[ANN] DataFrameIntervals.jl — joins on intervals of time

aplavin · July 16, 2022, 8:09pm

That’s definitely a different kind of grouping!
Currently, FlexiJoins doesn’t do anything that can be performed separately after the join. The single exception is inner/left/right join - fundamentally, they can be obtained from the outerjoin, but it’s very inconvenient to do each time.

I haven’t thought of the usecase you describe before. Not sure if I fully understand the motivation, can you describe a kinda-realistic example?

Is it grouping of one dataset before the join, while leaving the other as-is? Basically,

A |>
  group(_.field_group) |>
  map() do gr
    innerjoin((A=gr, B), by...) |>
      map(...) |>
      reduce(...)
  end

instead of

innerjoin((A, B), by...) |>
  group(_.A.field_group) |>
  map() do gr
    gr |>
      map(...) |>
      reduce(...)
  end

Or something more complex?

Also, for some common cases, joining by a composite condition is useful: like by_key(:name) & by_pred(:time, <, :time). If both datasets contain :name that should also be matched.

haberdashPI · July 21, 2022, 2:52am

What I’ve implemented allows you to choose grouping variables from one or both of A and B, (because that would be possible if you did the operations in the opposite order); in your example this would translate to including a second group operation within the map before map-reducing.

Example: In my case I have ~8 hours of annotated signal data for each of ~40k recordings. There are 1000-10,000 annotations per recording. It’s much more reasonable to operate on a per-recording basis (so groupby(df, :recording)). I want to compute, e.g. the number of occurrences of some annotated event of interest in the each quarter of each recording. So I do something that looks like this, in concept:

quarters = quantile_windows(4, recordings, :quarter)
groups = groupby_interval_join(recordings, quarters, [:recording, :quarter], 
                               on=:time_span)
combine(groups, :annotation_label => (x -> sum(==(:event_of_interest), x)  => :event_count)

Doing this join over the entire 40k set of recordings is a lot more memory intensive than doing the join per-recording.

aplavin · July 21, 2022, 10:35am

Thanks for the example!

I also encounter similar cases in my work: a large dataset that contains sets of measurements for completely separated individual objects. However, I haven’t really felt a need for such a “join-then-group” function. I tend to just group such datasets immediately after loading them, and work with a collection of groups afterwards – instead of a single flat dataset. Often, this approach isn’t even motivated by performance (for smaller datasets), but by convenience: it is conceptually simple to map a function over individual objects.

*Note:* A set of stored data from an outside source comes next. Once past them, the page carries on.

/-- `LD B, Vx` completes: the hundreds, tens and ones of `Vx` stand at `I`, `I + 1` and `I + 2` modulo
4096, and every other byte of memory is as before (R164; the mask is decision D1). -/
def Obligations.BcdStoresThreeDigits : Prop :=
  ∀ (x : Reg) (s : State), ∃ t, exec (.ldB x) s = .next t ∧
    (t.mem.read (s.i.toNat % 4096)).toNat = (s.V x).toNat / 100 ∧
    (t.mem.read ((s.i.toNat + 1) % 4096)).toNat = (s.V x).toNat / 10 % 10 ∧
    (t.mem.read ((s.i.toNat + 2) % 4096)).toNat = (s.V x).toNat % 10 ∧
    (∀ a, (∀ k < 3, a ≠ (s.i.toNat + k) % 4096) → t.mem.read a = s.mem.read a) ∧
    OnlyWrites [] [.memory] s t

/-- `LD [I], Vx` completes: register `k` stands at `I + k` modulo 4096 for `k = 0` to `x`, and every other
byte of memory is as before; `I` is unmodified (R165; the mask is decision D1). -/
def Obligations.DumpStoresFirstRegisters : Prop :=
  ∀ (x : Reg) (s : State), ∃ t, exec (.ldMemVx x) s = .next t ∧
    (∀ k : Reg, k ≤ x → t.mem.read ((s.i.toNat + k.val) % 4096) = s.V k) ∧
    (∀ a, (∀ k : Reg, k ≤ x → a ≠ (s.i.toNat + k.val) % 4096) → t.mem.read a = s.mem.read a) ∧
    OnlyWrites [] [.memory] s t

/-- `LD Vx, [I]` completes: register `k` is the byte at `I + k` modulo 4096 for `k = 0` to `x`, the
registers above `Vx` are as before; `I` is unmodified (R166; the mask is decision D1). -/
def Obligations.LoadFillsFirstRegisters : Prop :=
  ∀ (x : Reg) (s : State), ∃ t, exec (.ldVxMem x) s = .next t ∧
    (∀ k : Reg, k ≤ x → t.V k = s.mem.read ((s.i.toNat + k.val) % 4096)) ∧
    OnlyWrites ((List.finRange 16).filter fun k => decide (k ≤ x)) [] s t

/-- A dump is seen by the next fetch from the bytes it stored, with nothing in between (R74, R269; decision
D22): with `PC` at the `k`-th stored byte the fetched word is the two stored bytes. -/
def Obligations.StoreIsSeenByTheNextFetch : Prop :=
  ∀ (x k : Reg) (s t : State), k < x → exec (.ldMemVx x) s = .next t →
    (t.jump (offsetAddr s.i k.val)).fetchWord = wordOfBytes (s.V k) (s.V (k + 1))

/-! ### Display -/

/-- `CLS` completes: every pixel is unlit and the buffer dirty; `VF` and everything else as before (R180,
R185). -/
def Obligations.ClearScreenBlanksAndMarksDirty : Prop :=
  ∀ s : State, ∃ t, exec .cls s = .next t ∧ (∀ x y, t.fb.pixel x y = false) ∧ t.dirty = true ∧
    OnlyWrites [] [.display] s t

/-- The pixel `(px, py)` lies under a 1 bit of the sprite `DRW Vx, Vy, n` draws: row `r` is the byte at
`I + r`, column `c` its bit `7 - c`, the origin `(Vx mod 64, Vy mod 32)`, nothing wraps after it (R181,
R184; bit order R182, decision D17). -/
def underSprite (s : State) (x y : Reg) (n : Nibble) (px : Fin 64) (py : Fin 32) : Prop :=
  ∃ r c : Nat, r < n.toNat ∧ c < 8 ∧ px.val = (s.V x).toNat % 64 + c ∧
    py.val = (s.V y).toNat % 32 + r ∧ (s.mem.read ((s.i.toNat + r) % 4096)).getLsbD (7 - c) = true

/-- `DRW Vx, Vy, n` completes: it inverts the pixels under the 1 bits of the sprite and no other, marks the
buffer dirty, and sets `VF` to 1 exactly when one of those pixels was lit; also for `n = 0` (R183, R186;
decisions D17 and D26, log 13). -/
def Obligations.DrawXorsSpriteAndReportsCollision : Prop :=
  ∀ (x y : Reg) (n : Nibble) (s : State), ∃ t, exec (.drw x y n) s = .next t ∧
    (∀ px py, underSprite s x y n px py → t.fb.pixel px py = !s.fb.pixel px py) ∧
    (∀ px py, ¬underSprite s x y n px py → t.fb.pixel px py = s.fb.pixel px py) ∧
    t.dirty = true ∧
    ((∃ px py, underSprite s x y n px py ∧ s.fb.pixel px py = true) → t.V VF = 1) ∧
    ((¬∃ px py, underSprite s x y n px py ∧ s.fb.pixel px py = true) → t.V VF = 0) ∧
    OnlyWrites [VF] [.display] s t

Potentially, such “join-then-group” functionality can be in-scope for FlexiJoins. But for now, I don’t have any plans in this direction.
Also, care should be taken to avoid confusion. The groupjoin term is typically used to mean grouping by one of the join sides, as FlexiJoins currently does. I think this naming originated from C# LINQ.

Further, note that the total FlexiJoins memory allocations in the Sort mode should be roughly 2 * sizeof(Int) * (length(input) + length(result)). When elements of the input dataset contain multiple fields, especially stuff like strings, the join memory usage can be less than the input size.

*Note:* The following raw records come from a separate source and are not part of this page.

-- ==== Sys2Proof/Laws/Display.lean ====
section
/-! SUPPORT. The blitter, pixel by pixel: which pixels a sprite covers, what a draw does to each pixel and
when it reports a collision (spec/43_display.md R181 to R184, R188). -/

namespace Sys2Proof.Machine

theorem pixel_flip (fb : Framebuffer) (x : Fin 64) (y : Fin 32) (px : Fin 64) (py : Fin 32) :
    (fb.flip x y).pixel px py = if px = x ∧ py = y then !fb.pixel px py else fb.pixel px py := by
  simp only [Framebuffer.pixel, Framebuffer.flip, Vector.getElem_set]
  by_cases hy : y.val = py.val
  · have hy' : y = py := Fin.ext hy
    subst hy'
    by_cases hx : x.val = px.val
    · have hx' : x = px := Fin.ext hx
      subst hx'; simp
    · have : px ≠ x := fun e => hx (e ▸ rfl)
      simp [hx, this]
  · have : py ≠ y := fun e => hy (e ▸ rfl)
    simp [hy, this]

theorem pixel_blank (x : Fin 64) (y : Fin 32) : Framebuffer.blank.pixel x y = false := by
  simp [Framebuffer.pixel, Framebuffer.blank]

/-- Displays that show the same pixels are equal. -/
theorem Framebuffer.ext_pixel {fb gb : Framebuffer} (h : ∀ x y, fb.pixel x y = gb.pixel x y) : fb = gb :=
  Vector.ext fun y hy => Vector.ext fun x hx => h ⟨x, hx⟩ ⟨y, hy⟩

/-- What a stage of a draw has done: the pixels of `lit` are inverted, and the flag is raised when one of
them was lit (R181, R183). -/
structure Canvas.Draws (cv : Canvas) (lit : Fin 64 → Fin 32 → Bool) (out : Canvas) : Prop where
  pixel : ∀ x y, out.fb.pixel x y = (cv.fb.pixel x y ^^ lit x y)
  hit   : out.hit = true ↔ cv.hit = true ∨ ∃ x y, lit x y = true ∧ cv.fb.pixel x y = true

theorem Canvas.Draws.refl (cv : Canvas) : cv.Draws (fun _ _ => false) cv := ⟨by simp, by simp⟩

theorem Canvas.Draws.congr {cv out : Canvas} {l m : Fin 64 → Fin 32 → Bool} (h : cv.Draws l out)
    (e : ∀ x y, l x y = m x y) : cv.Draws m out := by
  have : l = m := funext fun x => funext fun y => e x y
  exact this ▸ h

/-- Two stages that cover disjoint pixels make one. -/
theorem Canvas.Draws.trans {a b c : Canvas} {l m : Fin 64 → Fin 32 → Bool} (h1 : a.Draws l b)
    (h2 : b.Draws m c) (disj : ∀ x y, l x y = true → m x y = false) :
    a.Draws (fun x y => l x y || m x y) c := by
  refine ⟨fun x y => ?_, ?_⟩
  · have := disj x y
    rw [h2.pixel, h1.pixel]
    revert this
    cases l x y <;> cases m x y <;> simp
  · rw [h2.hit, h1.hit, or_assoc]
    refine or_congr_right ⟨?_, ?_⟩
    · rintro (⟨x, y, hl, hp⟩ | ⟨x, y, hm, hp⟩)
      · exact ⟨x, y, by simp [hl], hp⟩
      · refine ⟨x, y, by simp [hm], ?_⟩
        rw [h1.pixel] at hp
        have := disj x y
        revert this hp
        cases l x y <;> simp [hm]
    · rintro ⟨x, y, h, hp⟩
      by_cases hl : l x y = true
      · exact .inl ⟨x, y, hl, hp⟩
      · refine .inr ⟨x, y, by simpa [hl] using h, ?_⟩
        rw [h1.pixel, hp]; simp [hl]

theorem Canvas.plot_draws (cv : Canvas) (x : Fin 64) (y : Fin 32) :
    cv.Draws (fun px py => decide (px = x ∧ py = y)) (cv.plot x y) := by
  refine ⟨fun px py => ?_, ?_⟩
  · show (cv.fb.flip x y).pixel px py = _
    rw [pixel_flip]
    by_cases h : px = x ∧ py = y <;> simp [h]
  · simp only [Canvas.plot, Bool.or_eq_true, decide_eq_true_eq]
    refine or_congr_right ⟨fun h => ⟨x, y, ⟨rfl, rfl⟩, h⟩, ?_⟩
    rintro ⟨_, _, ⟨rfl, rfl⟩, h⟩; exact h

theorem Canvas.drawBit_draws (row : Byte) (x0 : Nat) (y : Fin 32) (cv : Canvas) (c : Nat) :
    cv.Draws (fun px py => decide (px.val = x0 + c ∧ py = y) && row.getLsbD (7 - c))
      (cv.drawBit row x0 y c) := by
  unfold Canvas.drawBit
  split
  · split
    · rename_i h hb
      exact (cv.plot_draws ⟨x0 + c, h⟩ y).congr fun px py => by simp [hb, Fin.ext_iff]
    · rename_i h hb
      exact (Canvas.Draws.refl cv).congr fun px py => by simp [hb]
  · rename_i h
    refine (Canvas.Draws.refl cv).congr fun px py => ?_
    have : px.val ≠ x0 + c := by have := px.isLt; omega
    simp [this]

theorem Canvas.drawBits_draws (row : Byte) (x0 : Nat) (y : Fin 32) (cs : List Nat) (hcs : cs.Nodup)
    (cv : Canvas) :
    cv.Draws (fun px py => cs.any fun c => decide (px.val = x0 + c ∧ py = y) && row.getLsbD (7 - c))
      (cs.foldl (Canvas.drawBit row x0 y) cv) := by
  induction cs generalizing cv with
  | nil => exact (Canvas.Draws.refl cv).congr fun _ _ => rfl
  | cons c cs ih =>
    rw [List.nodup_cons] at hcs
    refine ((cv.drawBit_draws row x0 y c).trans (ih hcs.2 _) fun px py h => ?_).congr fun px py => ?_
    · simp only [Bool.and_eq_true, decide_eq_true_eq] at h
      simp only [List.any_eq_false, Bool.and_eq_true, decide_eq_true_eq, not_and]
      intro d hd hx
      have : c = d := by omega
      exact absurd hd (this ▸ hcs.1)
    · simp

/-- A sprite row of 8 columns at `x0` covers column `px`, bit 7 leftmost (R182, R184). -/
def rowBit (row : Byte) (x0 px : Nat) : Bool :=
  decide (x0 ≤ px) && decide (px < x0 + 8) && row.getLsbD (7 - (px - x0))

theorem Canvas.drawRow_draws (cv : Canvas) (row : Byte) (x0 : Nat) (y : Fin 32) :
    cv.Draws (fun px py => decide (py = y) && rowBit row x0 px.val) (cv.drawRow row x0 y) := by
  refine (Canvas.drawBits_draws row x0 y (List.range 8) List.nodup_range cv).congr fun px py => ?_
  rw [Bool.eq_iff_iff]
  simp only [List.any_eq_true, List.mem_range, Bool.and_eq_true, decide_eq_true_eq, rowBit]
  constructor
  · rintro ⟨c, hc, ⟨hx, hy⟩, hb⟩
    have : px.val - x0 = c := by omega
    exact ⟨hy, ⟨by omega, by omega⟩, this ▸ hb⟩
  · rintro ⟨hy, ⟨h1, h2⟩, hb⟩
    exact ⟨px.val - x0, by omega, ⟨by omega, hy⟩, hb⟩

/-- The pixels of the sprite rows from buffer row `y0` on, at column `x0` (R181, R184). -/
def spriteBit (rows : List Byte) (x0 y0 px py : Nat) : Bool :=
  decide (y0 ≤ py) && match rows[py - y0]? with
    | some row => rowBit row x0 px
    | none => false

theorem spriteBit_cons (row : Byte) (rows : List Byte) (x0 y0 px py : Nat) :
    spriteBit (row :: rows) x0 y0 px py =
      ((decide (py = y0) && rowBit row x0 px) || spriteBit rows x0 (y0 + 1) px py) := by
  unfold spriteBit
  by_cases h : py = y0
  · subst h; simp
  · by_cases hlt : y0 ≤ py
    · have h1 : py - y0 = (py - (y0 + 1)) + 1 := by omega
      have h2 : y0 + 1 ≤ py := by omega
      simp [h, hlt, h1, h2]
    · have h2 : ¬ y0 + 1 ≤ py := by omega
      simp [h, hlt, h2]

theorem Canvas.drawRows_draws (x0 : Nat) (rows : List Byte) (y0 : Nat) (cv : Canvas) :
    cv.Draws (fun px py => spriteBit rows x0 y0 px.val py.val) (Canvas.drawRows x0 rows y0 cv) := by
  induction rows generalizing y0 cv with
  | nil => exact (Canvas.Draws.refl cv).congr fun px py => by simp [spriteBit]
  | cons row rows ih =>
    unfold Canvas.drawRows
    have first : cv.Draws (fun px py => decide (py.val = y0) && rowBit row x0 px.val)
        (if h : y0 < 32 then cv.drawRow row x0 ⟨y0, h⟩ else cv) := by
      split
      · rename_i h
        exact (cv.drawRow_draws row x0 ⟨y0, h⟩).congr fun px py => by simp [Fin.ext_iff]
      · rename_i h
        refine (Canvas.Draws.refl cv).congr fun px py => ?_
        have : py.val ≠ y0 := by have := py.isLt; omega
        simp [this]
    refine (first.trans (ih (y0 + 1) _) fun px py h => ?_).congr fun px py => (spriteBit_cons ..).symm
    simp only [Bool.and_eq_true, decide_eq_true_eq] at h
    unfold spriteBit
    have : ¬ y0 + 1 ≤ py.val := by omega
    simp [this]

/-- The pixel `(px, py)` is one the sprite inverts: the origin wraps, the body is clipped (R181, R184). -/
def spriteCovers (x y : Byte) (rows : List Byte) (px : Fin 64) (py : Fin 32) : Bool :=
  spriteBit rows (x.toNat % 64) (y.toNat % 32) px.val py.val

/-- The covered pixels by sprite row `r` and column `c`, bit `7 - c` of the row (R181, R182). -/
theorem spriteCovers_iff (x y : Byte) (rows : List Byte) (px : Fin 64) (py : Fin 32) :
    spriteCovers x y rows px py = true ↔
      ∃ r c row, rows[r]? = some row ∧ c < 8 ∧ px.val = x.toNat % 64 + c ∧ py.val = y.toNat % 32 + r ∧
        row.getLsbD (7 - c) = true := by
  unfold spriteCovers spriteBit rowBit
  constructor
  · intro h
    simp only [Bool.and_eq_true, decide_eq_true_eq] at h
    obtain ⟨hy, h⟩ := h
    split at h
    · rename_i row hrow
      simp only [Bool.and_eq_true, decide_eq_true_eq] at h
      exact ⟨_, px.val - x.toNat % 64, row, hrow, by omega, by omega, by omega, h.2⟩
    · cases h
  · rintro ⟨r, c, row, hrow, hc, hx, hy, hb⟩
    have e1 : py.val - y.toNat % 32 = r := by omega
    have e2 : px.val - x.toNat % 64 = c := by omega
    simp only [e1, e2, hrow, hb, Bool.and_true, Bool.and_eq_true, decide_eq_true_eq]
    omega

/-- Everything a sprite draw does: it inverts the pixels it covers and reports whether one of them was lit
(R181, R183). -/
theorem drawSprite_draws (fb : Framebuffer) (x y : Byte) (rows : List Byte) :
    Canvas.Draws { fb := fb, hit := false } (spriteCovers x y rows) (fb.drawSprite x y rows) :=
  Canvas.drawRows_draws _ rows _ _

theorem pixel_drawSprite (fb : Framebuffer) (x y : Byte) (rows : List Byte) (px : Fin 64) (py : Fin 32) :
    (fb.drawSprite x y rows).fb.pixel px py = (fb.pixel px py ^^ spriteCovers x y rows px py) :=
  (drawSprite_draws fb x y rows).pixel px py

theorem hit_drawSprite (fb : Framebuffer) (x y : Byte) (rows : List Byte) :
    (fb.drawSprite x y rows).hit = true ↔
      ∃ px py, spriteCovers x y rows px py = true ∧ fb.pixel px py = true := by
  simpa using (drawSprite_draws fb x y rows).hit

end Sys2Proof.Machine
end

Juan · July 21, 2022, 3:15pm

I think
can also do it:

https://sl-solution.github.io/InMemoryDatasets.jl/stable/man/joins/

haberdashPI · July 22, 2022, 11:23am

Sorry, I don’t follow. Do what? Lazy joins or interval joins. Can you indicate where that’s documented?

Juan · July 22, 2022, 11:27am

I mean interval joins.

Inequality-kind joins

haberdashPI · July 22, 2022, 1:50pm

Thanks @Juan, I’ve added an entry to DataFrameIntervals.jl’s README.

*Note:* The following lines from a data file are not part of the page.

theorem test_sys : (after State.reset 0x0123).map (fun t => (t.pc, t.report)) =
    some (0x202, some { pc := 0x200, word := 0x0123 }) := by decide
theorem test_cls : (after (State.reset.showFrame (Framebuffer.blank.flip 3 4)) 0x00E0).map
    (fun t => (t.pc, t.dirty, t.fb.pixel 3 4)) = some (0x202, true, false) := by decide
theorem test_cls_marks_dirty : (after State.reset 0x00E0).map (·.dirty) = some true := by decide
theorem test_ret : (after ((State.reset.push 0x202).push 0x345) 0x00EE).map (fun t => (t.pc, t.stack)) =
    some (0x345, [0x202]) := by decide
theorem test_ret_empty : (after State.reset 0x00EE).map (fun t => (t.pc, t.halted, t.fault)) =
    some (0x200, true, some (.stackUnderflow 0x200)) := by decide
theorem test_jp : (after State.reset 0x1201).map (·.pc) = some 0x201 := by decide
theorem test_call_wraps : (after (State.reset.jump 0xFFE) 0x2FFE).map (fun t => (t.pc, t.stack)) =
    some (0xFFE, [0x000]) := by decide
theorem test_call_full : (after ((List.range 16).foldl (fun s _ => s.push 0x202) State.reset) 0x2300).map
    (fun t => (t.pc, t.sp, t.fault)) = some (0x200, 16, some (.stackOverflow 0x200)) := by decide
theorem test_seImm : (after (regs [(10, 7)]) 0x3A07).map (·.pc) = some 0x204 := by decide
theorem test_seImm_wraps : (after ((regs [(10, 7)]).jump 0xFFE) 0x3A07).map (·.pc) = some 0x002 := by decide
theorem test_sneImm : (after (regs [(10, 7)]) 0x4A07).map (·.pc) = some 0x202 := by decide
theorem test_sneImm_taken : (after (regs [(10, 8)]) 0x4A07).map (·.pc) = some 0x204 := by decide
theorem test_seReg : (after (regs [(10, 3), (11, 3)]) 0x5AB7).map (·.pc) = some 0x204 := by decide
theorem test_seReg_not : (after (regs [(10, 3), (11, 4)]) 0x5AB0).map (·.pc) = some 0x202 := by decide
theorem test_sneReg : (after (regs [(10, 3), (11, 4)]) 0x9AB5).map (·.pc) = some 0x204 := by decide
theorem test_sneReg_not : (after (regs [(5, 9)]) 0x9550).map (·.pc) = some 0x202 := by decide
theorem test_jpV0 : (after (regs [(0, 0xFF)]) 0xBFFF).map (fun t => (t.pc, t.V VF)) =
    some (0x0FE, 0) := by decide
theorem test_ldImm : (after State.reset 0x6FFF).map (fun t => (t.V VF, t.pc)) = some (0xFF, 0x202) := by
  decide
theorem test_addImm : (after (regs [(10, 0xFF), (15, 0x77)]) 0x7A01).map (fun t => (t.V 10, t.V VF)) =
    some (0x00, 0x77) := by decide
theorem test_addImm_to_VF : (after (regs [(15, 0xFF)]) 0x7F02).map (·.V VF) = some 0x01 := by decide
theorem test_ldReg : (after (regs [(11, 0x5C)]) 0x8AB0).map (·.V 10) = some 0x5C := by decide
theorem test_orReg : (after (regs [(10, 0xF0), (11, 0x0F), (15, 0x55)]) 0x8AB1).map
    (fun t => (t.V 10, t.V VF)) = some (0xFF, 0x55) := by decide
theorem test_andReg : (after (regs [(10, 0xF0), (11, 0x3C)]) 0x8AB2).map (·.V 10) = some 0x30 := by decide
theorem test_xorReg : (after (regs [(10, 0xF0), (11, 0x3C)]) 0x8AB3).map (·.V 10) = some 0xCC := by decide
theorem test_addReg : (after (regs [(10, 250), (11, 10)]) 0x8AB4).map (fun t => (t.V 10, t.V VF)) =
    some (4, 1) := by decide
theorem test_addReg_to_VF : (after (regs [(15, 200), (11, 100)]) 0x8FB4).map (·.V VF) = some 1 := by decide
theorem test_sub : (after (regs [(10, 10), (11, 20)]) 0x8AB5).map (fun t => (t.V 10, t.V VF)) =
    some (246, 0) := by decide
theorem test_sub_equal : (after (regs [(10, 7), (11, 7)]) 0x8AB5).map (fun t => (t.V 10, t.V VF)) =
    some (0, 1) := by decide
theorem test_shr : (after (regs [(10, 0x05), (11, 0xFF)]) 0x8AB6).map (fun t => (t.V 10, t.V VF)) =
    some (0x02, 1) := by decide
theorem test_shr_VF : (after (regs [(15, 0x02)]) 0x8F06).map (·.V VF) = some 0 := by decide
theorem test_subn : (after (regs [(10, 20), (11, 10)]) 0x8AB7).map (fun t => (t.V 10, t.V VF)) =
    some (246, 0) := by decide
theorem test_subn_equal : (after (regs [(10, 7), (11, 7)]) 0x8AB7).map (fun t => (t.V 10, t.V VF)) =
    some (0, 1) := by decide
theorem test_shl : (after (regs [(10, 0x81), (11, 0xFF)]) 0x8ABE).map (fun t => (t.V 10, t.V VF)) =
    some (0x02, 1) := by decide
theorem test_shl_VF : (after (regs [(15, 0x7F)]) 0x8F0E).map (·.V VF) = some 0 := by decide
theorem test_ldI : (after State.reset 0xA2F0).map (·.i) = some 0x2F0 := by decide
theorem test_addI : (after ((regs [(3, 0xFF)]).setI 0xFFF) 0xF31E).map (fun t => (t.i, t.V VF)) =
    some (0x0FE, 1) := by decide
theorem test_addI_strict : (after ((regs [(3, 1), (15, 1)]).setI 0xFFE) 0xF31E).map
    (fun t => (t.i, t.V VF)) = some (0xFFF, 0) := by decide
theorem test_ldF : (after (regs [(0, 0x0A)]) 0xF029).map (·.i) = some 0x032 := by decide
theorem test_ldF_large : (after (regs [(0, 0xFF)]) 0xF029).map (·.i) = some 0x4FB := by decide
theorem test_ldB : (after ((regs [(0, 254)]).setI 0x300) 0xF033).map (·.readBytes 0x2FF 5) =
    some [0, 2, 5, 4, 0] := by decide
theorem test_ldB_wraps : (after ((regs [(0, 255)]).setI 0xFFE) 0xF033).map (·.readBytes 0xFFE 3) =
    some [2, 5, 5] := by decide
theorem test_ldMemVx : (after ((regs [(0, 1), (1, 2), (2, 3), (3, 9)]).setI 0x400) 0xF255).map
    (fun t => (t.readBytes 0x3FF 5, t.i)) = some ([0, 1, 2, 3, 0], 0x400) := by decide
theorem test_ldVxMem : (after (((regs [(3, 9)]).writeBytes 0x300 [2, 5, 4, 7]).setI 0x300) 0xF265).map
    (fun t => (t.V 0, t.V 1, t.V 2, t.V 3)) = some (2, 5, 4, 9) := by decide
theorem test_drw_clips : (after (((regs [(0, 60)]).writeByte 0x204 0xFF).setI 0x204) 0xD011).map
    (fun t => ([59, 60, 61, 62, 63, 0, 1, 2, 3].map fun x => t.fb.pixel x 0, t.V VF, t.dirty)) =
    some ([false, true, true, true, true, false, false, false, false], 0, true) := by decide
theorem test_drw_collides : (after ((((regs [(0, 60)]).writeByte 0x204 0xFF).setI 0x204).showFrame
    (Framebuffer.blank.flip 63 0)) 0xD011).map (fun t => (t.fb.pixel 62 0, t.fb.pixel 63 0, t.V VF)) =
    some (true, false, 1) := by decide
theorem test_skp : (after { regs [(5, 0x0A)] with inputs := [pressing [0x0A] 0] } 0xE59E).map (·.pc) =
    some 0x204 := by decide
theorem test_skp_refused : step ((regs [(5, 0x10)]).withFetchWord 16 0xE59E) =
    .refused (.keyIndexOutOfRange 0x200 0x10) := by rfl
theorem test_sknp : (after { regs [(5, 0x0A)] with inputs := [pressing [0x0A] 0] } 0xE5A1).map (·.pc) =
    some 0x202 := by decide
theorem test_rnd : (after { State.reset with inputs := [pressing [] 0xA7] } 0xC30F).map (·.V 3) =
    some 0x07 := by decide
theorem test_ldVxK : (after { State.reset with inputs := [pressing [5] 0] } 0xF30A).map
    (fun t => (t.pc, t.wait, t.waitX, t.prevKeys.toList.take 7)) =
    some (0x200, true, 3, [false, false, false, false, false, true, false]) := by decide
theorem test_ldVxDt : (after { State.reset with dt := { acc := 0, val := 29 } } 0xF407).map (·.V 4) =
    some 29 := by decide
theorem test_ldDtVx : exec (.ldDtVx 0) (regs [(0, 60)]) =
    .next ((regs [(0, 60)]).setDelay 60).advance := by rfl
theorem test_ldStVx : exec (.ldStVx 1) (regs [(1, 5)]) =
    .next ((regs [(1, 5)]).setSound 5).advance := by rfl

/-! ### The step -/

/-- Fetching at `0xFFF` and at an odd address (section 2.1 of 95_test_vectors.md). -/
theorem test_fetch_wraps : ((State.reset.writeBytes 0xFFF [0x6A, 0x42]).jump 0xFFF).fetchWord = 0x6A42 := by
  decide

/-- A waiting machine in which keys 5 and 9 go down: row 4 of P5. -/
def waiting : State :=
  { (State.reset.withFetchWord 16 0xF30A) with wait := true, waitX := 3, inputs := [pressing [9, 5] 0] }

theorem test_poll : (match step waiting with | .next t => some (t.pc, t.wait, t.V 3) | _ => none) =
    some (0x202, false, 5) := by decide

/-- Half a second takes the delay timer from 60 to 30 (S5). -/
theorem test_tick : (Timer.ofByte 60).tick ⟨1 / 2, by norm_num⟩ = { acc := 30, val := 30 } := by
  decide +kernel

theorem test_rom_too_large (image : List Byte) (h : image.length = 3585) :
    launch .default image = .error (.romTooLarge 3585) := by
  unfold launch State.loadImage
  rw [h]
  exact if_neg (by decide)

/-! ### Witnesses: a state and operands that meet the hypotheses of each statement that has any -/

/-- The machine of P7 with `k` pushes done. -/
def pushed (k : Nat) : State := { State.reset with stack := List.replicate k 0x202 }

/-- A halted machine: P6 after its step. -/
def stopped : State := State.reset.takeFault .stackUnderflow

theorem witness_DecodeOfEncodeIsIdentity :
    (Instr.sys 0x0EF).wellFormed = true ∧ (Instr.drw 15 15 15).wellFormed = true := by decide

theorem witness_DecodedWordIsOfItsRow : decodeWord 0x5AB7 = .ok (.seReg 10 11) := by decide

theorem witness_StepRunsTheDecodedInstruction : (State.reset.withFetchWord 16 0x6A02).running ∧
    decodeWord (State.reset.withFetchWord 16 0x6A02).fetchWord = .ok (.ldImm 10 2) := by
  unfold State.running; decide

theorem witness_FinishingAStepTicksUnlessHalted :
    State.reset.halted = false ∧ stopped.halted = true := by decide

theorem witness_UnrecognizedWordIsReportedAndSkipped : (State.reset.withFetchWord 16 0x8ABF).running ∧
    decodeWord (State.reset.withFetchWord 16 0x8ABF).fetchWord = .error (.noSuchFamily8 0x8ABF) := by
  unfold State.running; decide

theorem witness_HaltedMachineStaysAsItIs : stopped.halted = true := by decide

theorem witness_PollStoresLowestNewKey : waiting.halted = false ∧ waiting.wait = true ∧
    waiting.input.keys[(5 : Fin 16).val] = true ∧ waiting.prevKeys[(5 : Fin 16).val] = false ∧
    ∀ j : Fin 16, j < 5 → ¬(waiting.input.keys[j.val] = true ∧ waiting.prevKeys[j.val] = false) := by
  decide

/-- Row 2 of P5: key 5 is held since before the wait. -/
def holding : State := { waiting with prevKeys := (pressing [5] 0).keys, inputs := [pressing [5] 0] }

theorem witness_PollWithoutNewKeyKeepsWaiting : holding.halted = false ∧ holding.wait = true ∧
    ∀ k : Fin 16, ¬(holding.input.keys[k.val] = true ∧ holding.prevKeys[k.val] = false) := by decide

theorem witness_OnlyANewKeyEndsAWait : waiting.wait = true ∧
    step waiting = .next waiting.beginStep.pollKeys.finishStep ∧
    waiting.beginStep.pollKeys.finishStep.wait = false := ⟨rfl, rfl, by decide⟩

theorem witness_ReturnPopsIntoPc : (pushed 1).stack = [] ++ [0x202] ∧ (pushed 16).stack =
    List.replicate 15 0x202 ++ [0x202] := by decide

aplavin · July 22, 2022, 2:04pm

Judging by those docs, it only supports L.a < R.x < L.b type of joins — while interval overlap corresponds to a more complex condition.

chiraganand · July 24, 2022, 7:07pm

@haberdashPI The PR URL isn’t working?

haberdashPI · July 24, 2022, 10:03pm

Oh hey! I’m not sure why it isn’t working for you. That said, I’ve already merged, so if you have any issues with my description of TSx, please feel free to open a PR correcting any mistakes.

haberdashPI · July 25, 2022, 10:49am

I actually am not clear now, having read through the documentation for inequality-like joins, whether it does or does not support interval overlap. I find the description ambiguous. @Juan can you clarify your thinking?

Juan · July 25, 2022, 11:12am

I’m not sure either.
In fact I don’t know how are your “overlapping” intervals. Can not you get the same results with L.a < R.x < L.b conditions?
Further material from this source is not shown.